* **Assignment**: The lines below starting at the line containing "def execSecondEvent (s" and ending at the line containing "1) % p.halves)" are to be repeated exactly, with both ends kept and nothing else added.

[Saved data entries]
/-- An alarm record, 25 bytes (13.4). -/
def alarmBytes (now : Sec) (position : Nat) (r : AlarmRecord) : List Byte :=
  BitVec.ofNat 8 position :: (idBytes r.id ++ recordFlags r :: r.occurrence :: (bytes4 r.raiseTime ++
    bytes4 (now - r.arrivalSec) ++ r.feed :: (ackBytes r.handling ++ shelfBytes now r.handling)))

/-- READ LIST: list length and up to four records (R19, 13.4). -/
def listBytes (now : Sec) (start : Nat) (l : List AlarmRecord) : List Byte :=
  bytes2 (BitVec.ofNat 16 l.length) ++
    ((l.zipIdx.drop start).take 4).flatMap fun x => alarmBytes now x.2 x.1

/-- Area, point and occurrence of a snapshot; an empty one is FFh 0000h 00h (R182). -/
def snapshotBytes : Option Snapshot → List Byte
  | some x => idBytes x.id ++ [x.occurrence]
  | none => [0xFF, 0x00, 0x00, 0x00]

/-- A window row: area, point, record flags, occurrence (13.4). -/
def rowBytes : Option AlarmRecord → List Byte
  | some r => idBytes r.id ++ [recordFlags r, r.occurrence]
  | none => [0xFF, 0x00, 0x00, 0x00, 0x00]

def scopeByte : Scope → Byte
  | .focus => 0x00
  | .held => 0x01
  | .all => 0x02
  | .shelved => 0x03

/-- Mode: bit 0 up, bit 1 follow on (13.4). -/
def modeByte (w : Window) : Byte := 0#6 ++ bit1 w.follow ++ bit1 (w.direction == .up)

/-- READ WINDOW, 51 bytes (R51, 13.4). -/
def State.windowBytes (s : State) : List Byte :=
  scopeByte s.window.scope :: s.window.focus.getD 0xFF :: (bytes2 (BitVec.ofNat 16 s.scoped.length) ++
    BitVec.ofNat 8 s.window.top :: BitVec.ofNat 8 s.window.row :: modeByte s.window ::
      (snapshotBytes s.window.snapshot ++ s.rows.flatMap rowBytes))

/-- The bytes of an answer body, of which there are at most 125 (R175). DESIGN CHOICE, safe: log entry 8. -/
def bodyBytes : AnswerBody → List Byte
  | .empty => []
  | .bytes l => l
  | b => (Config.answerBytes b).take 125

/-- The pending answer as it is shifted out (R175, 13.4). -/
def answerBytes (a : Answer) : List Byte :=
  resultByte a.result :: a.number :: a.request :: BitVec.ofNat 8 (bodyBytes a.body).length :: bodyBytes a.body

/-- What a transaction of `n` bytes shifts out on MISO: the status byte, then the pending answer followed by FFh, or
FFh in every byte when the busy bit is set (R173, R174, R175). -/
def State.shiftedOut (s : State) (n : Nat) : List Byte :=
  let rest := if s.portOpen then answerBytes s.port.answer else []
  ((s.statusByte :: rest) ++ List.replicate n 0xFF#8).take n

* * *

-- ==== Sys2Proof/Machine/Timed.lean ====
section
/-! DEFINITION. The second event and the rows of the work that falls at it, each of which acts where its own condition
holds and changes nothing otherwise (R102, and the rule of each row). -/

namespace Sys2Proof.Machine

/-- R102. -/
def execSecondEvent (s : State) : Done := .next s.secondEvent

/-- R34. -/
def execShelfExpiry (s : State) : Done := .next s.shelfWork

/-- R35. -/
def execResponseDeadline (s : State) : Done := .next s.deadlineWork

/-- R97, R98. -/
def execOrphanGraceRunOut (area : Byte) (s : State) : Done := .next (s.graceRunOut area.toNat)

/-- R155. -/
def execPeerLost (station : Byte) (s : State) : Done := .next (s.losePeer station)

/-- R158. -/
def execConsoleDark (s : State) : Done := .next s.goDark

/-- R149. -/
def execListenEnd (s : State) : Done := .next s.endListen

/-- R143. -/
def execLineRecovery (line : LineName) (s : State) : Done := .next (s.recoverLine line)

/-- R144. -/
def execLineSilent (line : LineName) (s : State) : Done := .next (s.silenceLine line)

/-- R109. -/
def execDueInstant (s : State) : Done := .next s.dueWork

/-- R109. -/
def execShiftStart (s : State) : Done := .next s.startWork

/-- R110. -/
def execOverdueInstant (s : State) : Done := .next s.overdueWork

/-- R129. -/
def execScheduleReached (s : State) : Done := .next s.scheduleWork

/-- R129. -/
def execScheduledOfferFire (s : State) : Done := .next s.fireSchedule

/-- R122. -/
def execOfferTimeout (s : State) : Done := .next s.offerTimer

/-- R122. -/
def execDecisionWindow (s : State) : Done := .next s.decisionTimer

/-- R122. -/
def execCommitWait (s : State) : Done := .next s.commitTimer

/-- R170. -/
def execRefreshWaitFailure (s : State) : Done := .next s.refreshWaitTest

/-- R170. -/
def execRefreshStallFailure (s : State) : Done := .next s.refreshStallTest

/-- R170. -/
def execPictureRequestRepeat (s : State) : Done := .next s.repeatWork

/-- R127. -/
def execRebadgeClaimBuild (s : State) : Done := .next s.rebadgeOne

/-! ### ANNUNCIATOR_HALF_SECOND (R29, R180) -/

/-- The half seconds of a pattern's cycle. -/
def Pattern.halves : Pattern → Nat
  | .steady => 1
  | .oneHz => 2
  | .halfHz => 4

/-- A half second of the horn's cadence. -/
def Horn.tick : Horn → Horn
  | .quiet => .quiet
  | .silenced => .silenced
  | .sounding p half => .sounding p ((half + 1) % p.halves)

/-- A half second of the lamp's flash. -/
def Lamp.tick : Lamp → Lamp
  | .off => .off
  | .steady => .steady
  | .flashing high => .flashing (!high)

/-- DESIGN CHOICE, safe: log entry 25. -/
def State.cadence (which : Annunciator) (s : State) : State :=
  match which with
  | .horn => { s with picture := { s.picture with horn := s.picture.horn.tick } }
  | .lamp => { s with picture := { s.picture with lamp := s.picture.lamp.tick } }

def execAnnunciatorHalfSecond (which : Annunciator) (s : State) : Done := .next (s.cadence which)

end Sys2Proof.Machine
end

* * *

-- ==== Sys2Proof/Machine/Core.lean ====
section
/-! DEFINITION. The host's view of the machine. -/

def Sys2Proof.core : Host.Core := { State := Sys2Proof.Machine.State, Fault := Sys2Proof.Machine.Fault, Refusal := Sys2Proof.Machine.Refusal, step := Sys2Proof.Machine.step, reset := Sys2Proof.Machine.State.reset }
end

* **Reply**:
def execSecondEvent (s : State) : Done := .next s.secondEvent

/-- R34. -/
def execShelfExpiry (s : State) : Done := .next s.shelfWork

/-- R35. -/
def execResponseDeadline (s : State) : Done := .next s.deadlineWork

/-- R97, R98. -/
def execOrphanGraceRunOut (area : Byte) (s : State) : Done := .next (s.graceRunOut area.toNat)

/-- R155. -/
def execPeerLost (station : Byte) (s : State) : Done := .next (s.losePeer station)

/-- R158. -/
def execConsoleDark (s : State) : Done := .next s.goDark

/-- R149. -/
def execListenEnd (s : State) : Done := .next s.endListen

/-- R143. -/
def execLineRecovery (line : LineName) (s : State) : Done := .next (s.recoverLine line)

/-- R144. -/
def execLineSilent (line : LineName) (s : State) : Done := .next (s.silenceLine line)

/-- R109. -/
def execDueInstant (s : State) : Done := .next s.dueWork

/-- R109. -/
def execShiftStart (s : State) : Done := .next s.startWork

/-- R110. -/
def execOverdueInstant (s : State) : Done := .next s.overdueWork

/-- R129. -/
def execScheduleReached (s : State) : Done := .next s.scheduleWork

/-- R129. -/
def execScheduledOfferFire (s : State) : Done := .next s.fireSchedule

/-- R122. -/
def execOfferTimeout (s : State) : Done := .next s.offerTimer

/-- R122. -/
def execDecisionWindow (s : State) : Done := .next s.decisionTimer

/-- R122. -/
def execCommitWait (s : State) : Done := .next s.commitTimer

/-- R170. -/
def execRefreshWaitFailure (s : State) : Done := .next s.refreshWaitTest

/-- R170. -/
def execRefreshStallFailure (s : State) : Done := .next s.refreshStallTest

/-- R170. -/
def execPictureRequestRepeat (s : State) : Done := .next s.repeatWork

/-- R127. -/
def execRebadgeClaimBuild (s : State) : Done := .next s.rebadgeOne

/-! ### ANNUNCIATOR_HALF_SECOND (R29, R180) -/

/-- The half seconds of a pattern's cycle. -/
def Pattern.halves : Pattern → Nat
  | .steady => 1
  | .oneHz => 2
  | .halfHz => 4

/-- A half second of the horn's cadence. -/
def Horn.tick : Horn → Horn
  | .quiet => .quiet
  | .silenced => .silenced
  | .sounding p half => .sounding p ((half + 1) % p.halves)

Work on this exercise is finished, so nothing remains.